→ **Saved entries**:
- Opening Delimiter -
/-- Make the reservations of R295 items 2 and 3 for a set of drawers, the references of blobs already present first: the fills begun and the
state with them. Where one does not fit, nothing is reserved, and what `FRAG_MISS` counted stays (R280). -/
def State.reserveStage (s : State) (p : Nat) (prog : List MI) (ds : List PathInfo) : Option (List (Nat × Nat)) × State :=
  let here := ds.filter fun d => !d.dead && d.path != .visit
  let demand := here.foldl (fun n d => n + 2 * s.largestLayer d.aid d.epoch) 0
  let win := s.window prog (here.map fun d => (d.aid, d.epoch))
  let dies := diesOf (s.getP p).tumOwn
  let fits := dies.all fun q => decide (demand + (if dies.head? = some q then win else 0) ≤ s.stageArea p q)
  if fits = false ∧ here ≠ [] then (none, s)
  else
    let touch (s : State) (d : PathInfo) : State :=
      (s.takeRef d.aid d.epoch).modSlot d.aid d.epoch fun v => { v with stamp := s.cab.useStamp.toNat }
    let s1 := here.foldl (fun s d => if d.path = .local ∨ s.present d.aid d.epoch = true then touch s d else s) s
    let r := here.foldl (fun (st : Option (List (Nat × Nat)) × State) d =>
      match st with
      | (none, s) => (none, s)
      | (some fl, s) =>
        if d.path = .local then
          match s.promote d.aid d.epoch with
          | (true, s) => (some fl, s)
          | (false, s) => (none, s)
        else if s.present d.aid d.epoch then (some fl, s)
        else
          match s.fillRec d.aid with
          | none => (none, s)
          | some n =>
            match s.beginFill d.aid d.epoch ((s.ownerOfAid d.aid).getD 0) (s.blobLen d.aid d.epoch) n with
            | none => (none, s)
            | some s => (some (fl ++ [(d.aid, d.epoch)]), touch s d)) (some [], s1)
    if r.1.isSome then r else (none, s.modCab fun c => { c with fragMiss := r.2.cab.fragMiss })

/-! ### Admission (R188–R191) -/

/-- The rows under admission, with the paths of their adapters. -/
structure Adm where
  rows : List Row
  paths : List PathInfo
  deriving DecidableEq, Repr

def Row.live (r : Row) : Bool := !r.vacant && r.status == .ok && r.aid != 0

def Adm.aids (a : Adm) : List Nat := insSort (fun x y => decide (x < y)) ((a.rows.filter Row.live).map (·.aid)).eraseDups

def Adm.info (a : Adm) (aid : Nat) : Option PathInfo := a.paths.find? fun i => i.aid == aid

/-- The paths of the drawers that still have rows, ascending. -/
def Adm.drawers (a : Adm) : List PathInfo := a.aids.filterMap a.info

def Adm.vecs (a : Adm) (aid : Nat) : Nat := a.rows.foldl (fun n r => if r.live && r.aid == aid then n + r.len else n) 0

/-- Defer the first row of the deferral order among the rows of some adapters (R189); `none` where there is none. -/
def Adm.deferFirst (a : Adm) (pick : Nat → Bool) : Option Adm :=
  let c := (a.rows.mapIdx fun i r => (i, r)).filter fun x => x.2.live && pick x.2.aid
  (least (fun (x y : Nat × Row) => decide (y.2.join < x.2.join) || (x.2.join == y.2.join && decide (y.1 < x.1))) c).map fun x =>
    { a with rows := modNth a.rows x.1 fun r => { r with status := .deferred } }

def Adm.phase1 (quota : Nat) : Nat → Adm → Adm
  | 0, a => a
  | n + 1, a =>
    if quota < a.aids.length then match a.deferFirst fun _ => true with | some b => Adm.phase1 quota n b | none => a
    else a

/-- Phase 2: the state with the reservations made, once they fit. -/
def Adm.phase2 (s : State) (p : Nat) (prog : List MI) (generator : Bool) : Nat → Adm → Adm × State × List (Nat × Nat)
  | 0, a => (a, s, [])
  | n + 1, a =>
    match s.reserveStage p prog a.drawers with
    | (some fl, s') => (a, s', fl)
    | (none, s) =>
      let fetch := a.drawers.filter fun d => d.path == .fetch && !d.dead
      let pick := if generator then least (fun (x y : PathInfo) =>
        decide (a.vecs x.aid < a.vecs y.aid) || (a.vecs x.aid == a.vecs y.aid && decide (y.aid < x.aid))) fetch else none
      match pick with
      | some d =>
        Adm.phase2 s p prog generator n
          { a with paths := updFirst a.paths (fun i => i.aid == d.aid) fun i => { i with path := .visit, ovf := true } }
      | none =>
        match a.deferFirst fun aid => (a.info aid).any fun i => i.path != .visit && !i.dead with
        | some b => Adm.phase2 s p prog generator n b
        | none => (a, s, [])

def Adm.phase3 (cap : Nat) : Nat → Adm → Adm
  | 0, a => a
  | n + 1, a =>
    let vis := a.drawers.filter fun d => d.path == .visit
    if cap < vis.foldl (fun k d => k + a.vecs d.aid) 0 then
      match a.deferFirst fun aid => (a.info aid).any fun i => i.path == .visit with
      | some b => Adm.phase3 cap n b
      | none => a
    else a

/-- Bytes of a gradient drawer (R248). -/
def State.gradSize (s : State) (sh : Shape) : Nat :=
  sh.projs.foldl (fun n p =>
    let a := shapeOf sh.rank false (s.shape p)
    let b := shapeOf sh.rank true (s.shape p)
    n + 4 * (a.1 * a.2 + b.1 * b.2)) 0

/-- Make sure that every drawer has a gradient drawer (R249, R250). -/
def reserveGrads (p : Nat) (a : Adm) (s : State) : Adm × State × List (Nat × Nat) :=
  a.drawers.foldl (fun (st : Adm × State × List (Nat × Nat)) d =>
    let (a, s, new) := st
    let sh := s.shapeOfAid d.aid
    let n := ceilDiv (s.gradSize sh) granule
    let put (s : State) : State := s.modCab fun c =>
      { c with
        grads := c.grads ++ [{ part := p, aid := d.aid, base := d.epoch, celat := (isCelat sh.wa && isCelat sh.wb) || sh.projs.isEmpty
                               filled := false, homeWrite := false, data := [] }] }
    if (s.cab.grads.any fun g => g.part == p && g.aid == d.aid && g.base == d.epoch) = true then st
    else
      let drop : Adm := { a with rows := a.rows.map fun r => if r.live && r.aid == d.aid then { r with status := .deferred } else r }
      if 16384 ≤ (s.cab.grads.filter fun g => g.part == p).length then (drop, s, new)
      else if n = 0 then (a, put s, new ++ [(d.aid, d.epoch)])   -- an adapter whose shape is not known
      else
        match s.charge p n (.grad p d.aid d.epoch) with
        | (none, s) => (drop, s, new)
        | (some _, s) => (a, put s, new ++ [(d.aid, d.epoch)])) (a, s, [])

/-- Refund the charges of DEFERRED rows (R524). -/
def State.refund (s : State) (rows : List Row) : State :=
  rows.foldl (fun s r => if r.charged && r.status == .deferred then s.modBudget r.ticket (· + r.len) else s) s

/-- Slots of a drawer in drawer order (R185). -/
def drawerSlots (rows : List Row) (aid : Nat) : List Nat :=
  let mine := (rows.mapIdx fun i r => (i, r)).filter fun x => x.2.live && x.2.aid == aid
  (mine.filter fun x => x.2.len == 1).map (·.1) ++ (mine.filter fun x => x.2.len != 1).map (·.1)

/-- The offsets of a drawer: explicit from `OFS_H` (R446), else frozen at the sampling point (R84, R433). -/
def State.drawerOfs (s : State) (c : Ctx) (aid : Nat) (projs : List Nat) : List Nat :=
  let frozen := match c.samp.dir.find? fun e => e.aid == aid with
    | some e => (List.range projs.length).map fun i => nth e.statoff i 0
    | none => projs.map fun _ => 0
  match s.dOf c.sub.ofsH with
  | none => frozen
  | some d =>
    match (s.ofsRows (s.view c tagOfs) d c.projs.length).find? fun r => r.2.1 == aid with
    | none => frozen
    | some r => projs.mapIdx fun i p => match c.projs.findIdx? (· == p) with
      | some k => nth r.2.2 k 0
      | none => nth frozen i 0

def State.mkDrawer (s : State) (c : Ctx) (a : Adm) (d : PathInfo) : Drawer :=
  let sh := s.shapeOfAid d.aid
  { aid := d.aid, epoch := d.epoch, path := d.path, ovf := d.ovf, pres := d.pres, forced := d.forced, last := d.last, gdDrop := false,
    slots := drawerSlots a.rows d.aid, nvec := a.vecs d.aid, ranks := sh.rank, wfmtA := sh.wa, wfmtB := sh.wb,
    projs := sh.projs, ofs := s.drawerOfs c d.aid sh.projs, owner := (s.ownerOfAid d.aid).getD s.me, dead := d.dead, satAct := 0,
    satAcc := 0, nonfin := 0, badcode := 0, gradAcc := 0, served := [], srcs := [] }

/-- Phase 5 (R432): `SORT`. -/
def State.phaseSort (s : State) (p : Nat) (c : Ctx) : Go :=
  let si := rowsIdx c.prog + 1
  let a0 : Adm := { rows := c.rows, paths := [] }
  let paths := a0.aids.map fun aid =>
    let ep := match c.rows.find? fun r => r.live && r.aid == aid with | some r => r.epoch | none => 0
    s.pathOf p c aid ep (a0.vecs aid)
  let s := paths.foldl (fun s d => if d.ruled then s.hystPut p d.aid d.path else s) s
  let a1 := Adm.phase1 c.samp.drwQuota c.rows.length { a0 with paths := paths }
  let r2 := Adm.phase2 s p c.prog (c.role == .generator) (c.rows.length + paths.length + 1) a1
  let a3 := Adm.phase3 c.visitCap c.rows.length r2.1
  let g := if c.prog.any MI.isReduce then reserveGrads p a3 r2.2.1 else (a3, r2.2.1, [])
  let a := g.1
  let s := g.2.1.refund a.rows
  let ds := a.drawers
  -- references of drawers that admission removed go again
  let gone := r2.1.drawers.filter fun d => !d.dead && d.path != .visit && !(ds.any fun x => x.aid == d.aid)
  let s := gone.foldl (fun s d => s.freeRef d.aid d.epoch) s
  let fl := r2.2.2.filter fun x => ds.any fun d => d.aid == x.1
  let idle := r2.2.2.filter fun x => !(ds.any fun d => d.aid == x.1)
  let s := idle.foldl (fun s x => s.failFill x.1 x.2) s
  -- the references of the sampling point go: a drawer holds its own, a VISIT drawer and a removed one none (R356)
  let s := State.reclaim (State.evictInval (c.pinned.foldl (fun s g => s.freeRef g.1 g.2) s))
  let here := ds.filter fun d => !d.dead && d.path != .visit
  let drs : List Drawer := ds.map fun d => s.mkDrawer c a d
  let rows : List Row := a.rows.map fun (r : Row) =>
    if r.live then { r with drawer := drs.findIdx? fun d => d.aid == r.aid } else { r with settled := !r.vacant && r.status != .ok }
  let rows := rows.map fun (r : Row) => match r.drawer with
    | some i => if (nth (drs.map (·.dead)) i false) then { r with status := .ownerUnreachable } else r
    | none => r
  let s := s.modPol fun q => { q with noteStamp := ds.foldl (fun m d =>
    if q.notes.any (fun n => n.1 == d.aid) then SMap.set 0 m d.aid s.cab.useStamp.toNat else m) q.noteStamp }
  let s := s.modCtx p fun c =>
    { c with
      rows := rows, drawers := drs, phase := .check, gdNew := g.2.2, samp := { c.samp with dir := [], notes := [] }
      owners := c.owners ++ (drs.filterMap fun d => (s.ownerAt d.aid).map fun o => (d.aid, o)).filter fun e => !(c.owners.any fun x => x.1 == e.1)
      pinned := (here.filter fun d => d.path == .local).map fun d => (d.aid, d.epoch)
      used := (here.filter fun d => d.path == .fetch).map fun d => (d.aid, d.epoch)
      recs := modNth c.recs si fun r => { r with reached := true, done := true } }
  .next (s.fetchFor fl).2

end Sys2Proof.Machine
end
- Closing Delimiter -
→ **Problem description**:
Which lines above contain the word "mine"? Copy each one.

→ **Exercise answer**:
  let mine := (rows.mapIdx fun i r => (i, r)).filter fun x => x.2.live && x.2.aid == aid
  (mine.filter fun x => x.2.len == 1).map (·.1) ++ (mine.filter fun x => x.2.len != 1).map (·.1)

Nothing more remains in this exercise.